GIVEN DATA >>
-- ==== Sys2Proof/Syntax.lean ====
section
/-! DEFINITION. The commands of the MG-316: the frames that arrive on its four ports, and one constructor of `Instr` for
each row of spec/opcode_table.json. A station-bus or reach-link frame is given by the fields of its envelope (R171) as they
were received, right or wrong; the two rows for frames that fail a check carry the bytes as received. -/

namespace Sys2Proof

/-- The two station-bus ports (chapter 10). -/
inductive BusPort
  | L
  | F
  deriving DecidableEq, Repr

/-- The two reach ports (chapter 7). -/
inductive ReachSide
  | U
  | D
  deriving DecidableEq, Repr

/-- A station-bus frame by the fields of the envelope of R171, with the payload bytes that were received. -/
structure BusFrame where
  destination : Byte
  source : Byte
  kind : Byte
  length : Byte
  payload : List Byte
  check : BitVec 16
  deriving DecidableEq, Repr

/-- A reach-link frame by the fields of the envelope of R171, with the payload bytes that were received. -/
structure ReachFrame where
  sender : Byte
  kind : Byte
  sequence : Byte
  length : Byte
  payload : List Byte
  check : BitVec 16
  deriving DecidableEq, Repr

/-- The commands, one constructor for each row of spec/opcode_table.json. -/
inductive Instr
  /-- POWER_ON (R122); the MODE pins, MODE1 first. -/
  | powerOn (modePins : BitVec 2)
  /-- FLASH_READ_COMPLETION (R169). -/
  | flashReadCompletion
  /-- START_WAIT_EXPIRY (R125). -/
  | startWaitExpiry
  /-- SAMPLE_RECEIVED (R45): a SAMPLE frame received on Port F. -/
  | sampleReceived (f : BusFrame)
  /-- REPORT_RECEIVED (R23): a REPORT frame received on Port F. -/
  | reportReceived (f : BusFrame)
  /-- ORDER_RECEIVED (R92): an ORDER frame received on Port L. -/
  | orderReceived (f : BusFrame)
  /-- KEEPALIVE_RECEIVED (R98): a KEEPALIVE frame received on Port L. -/
  | keepaliveReceived (f : BusFrame)
  /-- DRIVE_FRAME_RECEIVED (R99): a DRIVE frame received on Port L. -/
  | driveFrameReceived (f : BusFrame)
  /-- FRAME_FORWARD (R152): a frame received on a port that the part does not take. -/
  | frameForward (p : BusPort) (f : BusFrame)
  /-- MANAGE_UNKNOWN_REQUEST (R156): a MANAGE frame received on Port L with a request the part does not know. -/
  | manageUnknownRequest (f : BusFrame)
  /-- READ_STATUS (R166). -/
  | readStatus
  /-- READ_GATE (R166); gate number. -/
  | readGate (gate : Byte)
  /-- READ_CHANNEL (R44); channel number. -/
  | readChannel (channel : Byte)
  /-- READ_CONDITIONS (R146); starting record number. -/
  | readConditions (start : Byte)
  /-- READ_PORTS (R147). -/
  | readPorts
  /-- READ_TABLE (R167); table id and offset. -/
  | readTable (table : Byte) (offset : BitVec 16)
  /-- ACK_CONDITION (R145); condition kind and subject as coded in R171. -/
  | ackCondition (kind : Byte) (subject : Byte)
  /-- LOAD_BEGIN (R160); table id and image length. -/
  | loadBegin (table : Byte) (length : BitVec 16)
  /-- LOAD_SEGMENT (R161); offset and data. -/
  | loadSegment (offset : BitVec 16) (data : List Byte)
  /-- LOAD_END (R162); the CRC of the whole image. -/
  | loadEnd (crc : BitVec 16)
  /-- LOAD_ABORT (R163). -/
  | loadAbort
  /-- LOAD_IDLE_EXPIRY (R163). -/
  | loadIdleExpiry
  /-- SAVE (R168). -/
  | save
  /-- FLASH_WRITE_COMPLETION (R168); the slot's bytes as read back, where they differ from those written. -/
  | flashWriteCompletion (readBack : Option (List Byte))
  /-- ENTER (R127). -/
  | enter
  /-- RESUME (R133). -/
  | resume
  /-- FREEZE (R132). -/
  | freeze
  /-- CONFIGURE (R134). -/
  | configure
  /-- RESTORE_FORECAST (R113). -/
  | restoreForecast
  /-- CLEAR_GATE (R28); gate number. -/
  | clearGate (gate : Byte)
  /-- RESTART (R135). -/
  | restart
  /-- RELEASE_RECEIVED (R107): a RELEASE frame on Port U. -/
  | releaseReceived (f : ReachFrame)
  /-- ACCEPT_RECEIVED (R115): an ACCEPT frame on Port D. -/
  | acceptReceived (f : ReachFrame)
  /-- LINKCHECK_RECEIVED (R105): a LINKCHECK frame on a reach port. -/
  | linkcheckReceived (p : ReachSide) (f : ReachFrame)
  /-- TRANSMIT_COMPLETION (R155). -/
  | transmitCompletion (p : BusPort)
  /-- REACH_TRANSMIT_COMPLETION (R106). -/
  | reachTransmitCompletion (p : ReachSide)
  /-- SEEN_WATCH_EXPIRY (R8). -/
  | seenWatchExpiry (g : Fin 16)
  /-- RECOVERING_EXPIRY (R9). -/
  | recoveringExpiry (g : Fin 16)
  /-- TCY_WAIT_EXPIRY (R10). -/
  | tcyWaitExpiry (g : Fin 16)
  /-- UNLOCKING_EXPIRY (R13). -/
  | unlockingExpiry (g : Fin 16)
  /-- LOCK_ALLOWED_EXPIRY (R14). -/
  | lockAllowedExpiry (g : Fin 16)
  /-- LOCKING_EXPIRY (R16). -/
  | lockingExpiry (g : Fin 16)
  /-- SPILL_RUN_EXPIRY (R20). -/
  | spillRunExpiry (g : Fin 16)
  /-- REVERSAL_DWELL_EXPIRY (R20). -/
  | reversalDwellExpiry (g : Fin 16)
  /-- MOVE_WATCH_EXPIRY (R22). -/
  | moveWatchExpiry (g : Fin 16)
  /-- SILENCE_WATCH_EXPIRY (R25). -/
  | silenceWatchExpiry (g : Fin 16)
  /-- LAG_WATCH_EXPIRY (R26). -/
  | lagWatchExpiry (g : Fin 16)
  /-- SPACING_EXPIRY (R37); power group. -/
  | spacingExpiry (k : Fin 4)
  /-- GOVERNING_ROUND (R69). -/
  | governingRound
  /-- REFRESH_TIMER_EXPIRY (R118). -/
  | refreshTimerExpiry
  /-- ORDER_HOLD_EXPIRY (R95). -/
  | orderHoldExpiry (g : Fin 16)
  /-- ORDER_TIMER_EXPIRY (R129). -/
  | orderTimerExpiry
  /-- STALE_WATCH_EXPIRY (R46); channel. -/
  | staleWatchExpiry (c : Fin 8)
  /-- REACH_SILENCE_EXPIRY (R105). -/
  | reachSilenceExpiry (p : ReachSide)
  /-- LINK_PERIOD_EXPIRY (R106). -/
  | linkPeriodExpiry (p : ReachSide)
  /-- FORECAST_DUE_EXPIRY (R110). -/
  | forecastDueExpiry
  /-- RECEIVE_ERROR_DISCARD (R148): the bytes of a frame as received on a station-bus port. -/
  | receiveErrorDiscard (p : BusPort) (raw : List Byte)
  /-- REACH_RECEIVE_ERROR (R104): the bytes of a frame as received on a reach port. -/
  | reachReceiveError (p : ReachSide) (raw : List Byte)
  deriving DecidableEq, Repr

end Sys2Proof
end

THE TASK >>
Taking the entries above, restate exactly those lines that fall between the line with "DRIVE frame received on Port L. -/" and the line with "(subject : Byte)", keeping both of those lines too.

PROBLEM SOLUTION >>
  /-- DRIVE_FRAME_RECEIVED (R99): a DRIVE frame received on Port L. -/
  | driveFrameReceived (f : BusFrame)
  /-- FRAME_FORWARD (R152): a frame received on a port that the part does not take. -/
  | frameForward (p : BusPort) (f : BusFrame)
  /-- MANAGE_UNKNOWN_REQUEST (R156): a MANAGE frame received on Port L with a request the part does not know. -/
  | manageUnknownRequest (f : BusFrame)
  /-- READ_STATUS (R166). -/
  | readStatus
  /-- READ_GATE (R166); gate number. -/
  | readGate (gate : Byte)
  /-- READ_CHANNEL (R44); channel number. -/
  | readChannel (channel : Byte)
  /-- READ_CONDITIONS (R146); starting record number. -/
  | readConditions (start : Byte)
  /-- READ_PORTS (R147). -/
  | readPorts
  /-- READ_TABLE (R167); table id and offset. -/
  | readTable (table : Byte) (offset : BitVec 16)
  /-- ACK_CONDITION (R145); condition kind and subject as coded in R171. -/
  | ackCondition (kind : Byte) (subject : Byte)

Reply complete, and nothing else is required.